WMGQ
- New Brunswick, New Jersey; United States;
- Broadcast area: Central New Jersey
- Frequency: 98.3 MHz
- Branding: Magic 98.3

Programming
- Format: Adult contemporary

Ownership
- Owner: Beasley Broadcast Group; (Beasley Media Group Licenses, LLC);
- Sister stations: WCTC; WDHA-FM; WMTR; WJRZ-FM; WRAT;

History
- First air date: July 31, 1948
- Former call signs: WCTC-FM (1948–1972); WQMR (1972–1977);
- Call sign meaning: "Magic"

Technical information
- Licensing authority: FCC
- Facility ID: 55179
- Class: A
- ERP: 1,200 watts
- HAAT: 158 meters (518 ft)
- Transmitter coordinates: 40°28′37″N 74°29′31″W﻿ / ﻿40.477°N 74.492°W

Links
- Public license information: Public file; LMS;
- Website: magic983.com

= WMGQ =

WMGQ (98.3 MHz Magic 98.3) is a commercial FM radio station licensed to New Brunswick and serving Central Jersey (Middlesex, Union and Somerset Counties). It is owned by the Beasley Broadcast Group, along with sister station WCTC. It broadcasts an adult contemporary radio format, switching to Christmas music for much of November and December. The slogan is "Today's Hits, Yesterday's Favorites".

WMGQ has an effective radiated power (ERP) of 1,200 watts. The transmitter is on Veronica Avenue near Somerset Street (New Jersey Route 27) in Franklin Township.

==History==
The station began as WCTC-FM, signing on the air on July 31, 1948, and began full operations in September 1948. Initially it simulcast its AM sister station WCTC (1450 AM), which went on the air two years earlier. In the 1970s, it aired a beautiful music format. The call sign was changed to WQMR on February 28, 1972, and to WMGQ on February 14, 1977.

In the 1980s, Greater Media, its owner, began switching a number of its FM stations to "Beautiful Rock", a soft rock format from TM Studios. It featured artists such as Carole King, Cat Stevens, Carly Simon, Stevie Wonder and James Taylor. The stations were all called "Magic" and included WMGK in Philadelphia, WMJC in Detroit and WMGQ.

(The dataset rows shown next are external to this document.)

-- ==== Sys2Proof/Tests/Slice0.lean ====
section
/-! SUPPORT. The model's own tests: the WellFormed smoke, the decoder on words written out from spec/30_encoding.md,
single steps whose results stand in the rules' examples and in spec/95_test_vectors.md, and for every obligation with
hypotheses a state and operands that meet them. -/

namespace Sys2Proof.Tests

open Sys2Proof Sys2Proof.Machine

/-! ### Helpers -/

/-- What `f` shows of the next state. -/
def after {α : Type} (o : Result) (f : State → α) : Option α :=
  match o with
  | .next t => some (f t)
  | .fault _ => none
  | .refused _ => none

/-- Why a step was refused. -/
def why (o : Result) : Option Refusal :=
  match o with
  | .next _ => none
  | .fault _ => none
  | .refused r => some r

/-- The state after reset with SEQ at `q`. -/
def at_ (q : Seq) : State := State.reset.goto q

/-- The state after reset with the three operands. -/
def args (a0 a1 a2 : Word) : State := ((State.reset.setReg .arg0 a0).setReg .arg1 a1).setReg .arg2 a2

/-- The state after reset with MDIO_CMD holding `c`. -/
def cmd (c : Word) : State := State.reset.setReg .mdioCmd c

/-- A four-slot ring at 0x20000000 with the given indices (the example of R206). -/
def ring (tail cur : Word) : State :=
  (((((((State.reset.setReg .txBase 0x20000000#32).setReg .txN 4#32).setReg .txMask 3#32).setReg .txRingBase
    0x20000000#32).setReg .txRingLen 3#32).setReg .txTail tail).setReg .txCur cur).setReg .init 1#32

/-- An armed slot at 0x20000100 whose word 3 is `w3` and word 2 is `w2` (the example of R232). -/
def slot (w2 w3 : Word) : State :=
  (((((((State.reset.setReg .rxDesc 0x20000100#32).setReg .rxBuf 0x20002000#32).setReg .rxRingBase
    0x20000100#32).setReg .rxTailPtr 0x20000100#32).setReg .init 2#32).setWord 0x20000108#32 w2).setWord
    0x2000010C#32 w3)

/-- A machine with a PHY at address 5 whose register 2 holds 0x0007, and PHYADDR = 5. -/
def withPhy : State :=
  { State.reset.setReg .phyaddr 0x80000005#32 with present := [5], phyRegs := [(32 * 5 + 2, 0x0007#16)] }
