-- ==== Sys2Proof/Machine/Display.lean ====
section
/-! DEFINITION. Display instructions (43_display.md). -/

namespace Sys2Proof.Machine

/-- CLS: every pixel 0 (rule R180). -/
def execCls (s : State) : Result := completeSeq (s.setFb Framebuffer.blank)

/-- The framebuffer and the collision after drawing `n` sprite bytes from `I` on at (V[x], V[y]), both read once
before any write (rule R181). -/
def State.drawn (s : State) (x y : RegIdx) (n : Nat) : Canvas :=
  Canvas.drawRows s.mem s.base (s.reg x).toNat (s.reg y).toNat (List.range n) ⟨s.fb, false⟩

/-- DRW VX,VY,N: XOR the sprite in, then `VF` is the collision (rules R181 to R184; logs 10, 11). -/
def execDrwVxVyN (x y : RegIdx) (n : Nat) (s : State) : Result :=
  guardRange s.base n s
    (completeSeq ((s.setFb (s.drawn x y n).fb).setVF (flagByte (s.drawn x y n).collision)))

end Sys2Proof.Machine
end

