/-! ## Registers -/

theorem test_ld_vx_kk : run State.reset 0x600A (fun t => t.reg 0 == 10 && t.pc == 0x202) = true := by decide
theorem test_add_vx_kk : run (two 0 0xFF 15 7) 0x7001 (fun t => t.reg 0 == 0 && t.reg 15 == 7) = true := by decide
theorem test_ld_vx_vy : run (two 15 1 14 9) 0x8EF0 (fun t => t.reg 14 == 1 && t.reg 15 == 1) = true := by decide
theorem test_or : run ((two 1 0xF0 2 0x0F).setReg 15 1) 0x8121
    (fun t => t.reg 1 == 0xFF && t.reg 15 == 1) = true := by decide
theorem test_and : run ((two 1 0xFC 2 0x3F).setReg 15 1) 0x8122
    (fun t => t.reg 1 == 0x3C && t.reg 15 == 1) = true := by decide
theorem test_xor : run ((two 1 0xFF 2 0x0F).setReg 15 1) 0x8123
    (fun t => t.reg 1 == 0xF0 && t.reg 15 == 1) = true := by decide
theorem test_add_carry : run (two 1 0xC8 2 0x64) 0x8124 (fun t => t.reg 1 == 0x2C && t.reg 15 == 1) = true := by decide
theorem test_add_vf : run (two 1 0x10 15 0xF5) 0x81F4 (fun t => t.reg 1 == 0x11 && t.reg 15 == 1) = true := by decide
theorem test_sub_borrow : run (two 1 5 2 6) 0x8125 (fun t => t.reg 1 == 0xFF && t.reg 15 == 0) = true := by decide
theorem test_sub_vf : run (two 1 4 15 9) 0x8F15 (fun t => t.reg 1 == 4 && t.reg 15 == 0xFD) = true := by decide
theorem test_shr : run (two 3 0xFE 4 1) 0x8346
    (fun t => t.reg 3 == 0x7F && t.reg 15 == 0 && t.reg 4 == 1) = true := by decide
theorem test_shr_vf : run (State.reset.setReg 15 0xFF) 0x8F06 (fun t => t.reg 15 == 0) = true := by decide
theorem test_subn : run (two 1 10 2 3) 0x8127 (fun t => t.reg 1 == 0xF9 && t.reg 15 == 0) = true := by decide
theorem test_subn_vf : run (two 1 3 15 10) 0x81F7 (fun t => t.reg 1 == 0xFE && t.reg 15 == 1) = true := by decide
theorem test_shl : run (State.reset.setReg 3 0x81) 0x830E (fun t => t.reg 3 == 2 && t.reg 15 == 1) = true := by decide
theorem test_shl_vf : run (State.reset.setReg 15 0xFF) 0x8F0E (fun t => t.reg 15 == 2) = true := by decide

/-- RND with KK = 0 gives 0 whatever the byte drawn (41_alu.md rule R143). -/
theorem test_rnd_masked : ∃ t, exec (.rndVxKk 1 0) (State.reset.setReg 1 9) = .next t ∧ t.reg 1 = 0 ∧ t.draws = 1 :=
  ⟨_, rfl, by simp, rfl⟩

/-! ## Index and memory -/

theorem test_ld_i : run (State.reset.setI 0x123) 0xAFFF (fun t => t.i == 0xFFF) = true := by decide
theorem test_add_i : run (two 1 5 15 0 |>.setI 0xFFE) 0xF11E (fun t => t.i == 0x1003 && t.reg 15 == 0) = true := by decide
theorem test_add_i_wraps : run (two 1 2 15 0 |>.setI 0xFFFF) 0xF11E (fun t => t.i == 1) = true := by decide
theorem test_ld_f : run (State.reset.setReg 0 5) 0xF029 (fun t => t.i == 0x69) = true := by decide
theorem test_ld_f_whole_byte : run (State.reset.setReg 0 255) 0xF029 (fun t => t.i == 0x54B) = true := by decide
theorem test_bcd : run ((State.reset.setReg 0 123).setI 0xFFD) 0xF033
    (fun t => t.mem.read 0xFFD == 1 && t.mem.read 0xFFE == 2 && t.mem.read 0xFFF == 3) = true := by decide
theorem test_bcd_outside : run ((State.reset.setReg 0 123).setI 0xFFE) 0xF033
    (fun t => t.lastFault == some (.memOutOfBounds 0x1000 0x200) && t.mem.read 0xFFE == 0) = true := by decide
theorem test_dump : run (counted 0x400) 0xF255
    (fun t => t.mem.read 0x400 == 1 && t.mem.read 0x402 == 3 && t.mem.read 0x403 == 0 && t.i == 0x400) = true := by
  decide
theorem test_dump_outside : run (counted 0xFF1) 0xFF55
    (fun t => t.haltCause.code == 4 && t.mem.read 0xFF1 == 0) = true := by decide
theorem test_load_font : run (State.reset.setI 0x50) 0xFF65 (fun t =>
    t.v == #v[0xF0, 0x90, 0x90, 0x90, 0xF0, 0x20, 0x60, 0x20, 0x20, 0x70, 0xF0, 0x10, 0xF0, 0x80, 0xF0, 0xF0]) =
    true := by decide
theorem test_load_partial : run ((canvasAt 0x300 [2, 5, 4, 9] 0 0).setReg 3 0x77) 0xF265
    (fun t => t.reg 0 == 2 && t.reg 2 == 4 && t.reg 3 == 0x77 && t.i == 0x300) = true := by decide

/-! ## Display -/

theorem test_cls : run ((State.reset.setFb (Vector.replicate 32 5)).setReg 15 1) 0x00E0
    (fun t => t.fb == Framebuffer.blank && t.reg 15 == 1) = true := by decide

set_option maxRecDepth 4000 in
/-- Right edge clipped, no wrap (95_test_vectors.md, Display, row 60, 0). -/
theorem test_drw_clips : run (canvasAt 0x300 [0xFF, 0x81, 0xFF] 60 0) 0xD123 (fun t =>
    t.fb.pixel 60 0 && t.fb.pixel 63 0 && t.fb.pixel 60 1 && !t.fb.pixel 61 1 && !t.fb.pixel 0 0 &&
    t.fb.pixel 63 2 && t.reg 15 == 0) = true := by decide

set_option maxRecDepth 4000 in
/-- S4, second instance: (1,0) goes off, (2,0) comes on, a collision. -/
theorem test_drw_collides : run ((canvasAt 0x310 [0xC0] 1 0).setFb (Framebuffer.blank.toggle 1 0)) 0xD121
    (fun t => t.fb == Framebuffer.blank.toggle 2 0 && t.reg 15 == 1) = true := by decide

/-! ## Input and timers -/

theorem test_skp : run (two 2 0x41 0 0 |>.setKey 0x41) 0xE29E (fun t => t.pc == 0x204) = true := by decide
theorem test_skp_differs : run (two 2 6 0 0 |>.setKey 7) 0xE29E (fun t => t.pc == 0x202) = true := by decide
theorem test_sknp : run (two 2 6 0 0 |>.setKey 7) 0xE2A1 (fun t => t.pc == 0x204) = true := by decide
theorem test_ld_k : run ((State.reset.setKey 7).setPressed true) 0xF20A
    (fun t => t.reg 2 == 7 && t.pc == 0x202 && t.pressed == false) = true := by decide
theorem test_ld_k_waits : run ((State.reset.setKey 7).setDt 4) 0xF20A
    (fun t => t.reg 2 == 0 && t.pc == 0x200 && t.dt == 3) = true := by decide
theorem test_ld_vx_dt : run (State.reset.setDt 2) 0xF107 (fun t => t.reg 1 == 2 && t.dt == 1) = true := by decide
theorem test_ld_dt_vx : run (State.reset.setReg 0 3) 0xF015 (fun t => t.dt == 2) = true := by decide
theorem test_ld_dt_vx_zero : run (State.reset.setDt 9) 0xF015 (fun t => t.dt == 0) = true := by decide
theorem test_ld_st_vx : run (State.reset.setReg 2 7) 0xF218 (fun t => t.st == 7) = true := by decide

/-! ## The cycle, faults and the host -/

theorem test_notifications : run State.reset 0x6005 (fun t => t.run == .paused && t.notes ==
    [.frame t.fb, .registers t.v t.i 0x202 t.mem, .endOfCycle]) = true := by decide
theorem test_unknown : run ((State.reset.setDt 5).setPressed true) 0x8008 (fun t => t.haltCause.code == 2 &&
    t.dt == 5 && t.pressed && t.pc == 0x200 && t.notes == [.log (.unknownOpcode 0x8008 0x200)]) = true := by decide
theorem test_pc_out_of_bounds : lands (step (State.reset.setPc 0x10FE))
    (fun t => t.haltCause.code == 1 && t.pc == 0x10FE && t.run == .paused) = true := by decide
theorem test_stack_overflow : lands (callWith (some 16) 0x300 (State.reset.setStack (List.replicate 16 0x202)))
    (fun t => t.haltCause.code == 5 && t.pc == 0x200 && t.stack == List.replicate 16 0x202) = true := by decide
theorem test_st_decrement : ((State.reset.setSt 7).timerPhase true).st = 6 := by decide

By the 1990s, WMGQ moved to a more mainstream adult contemporary sound, but still calling itself "Magic 98.3". From 2005 to 2009, WMGQ played Christmas music beginning on November 20 to the day after Christmas. Since then, Magic 98.3 has switched to all Christmas music in mid-November.

On July 19, 2016, Beasley Media Group announced it would acquire Greater Media and its 21 stations, including WMGQ and WCTC, for $240 million. The FCC approved the sale on October 6, and the sale closed on November 1.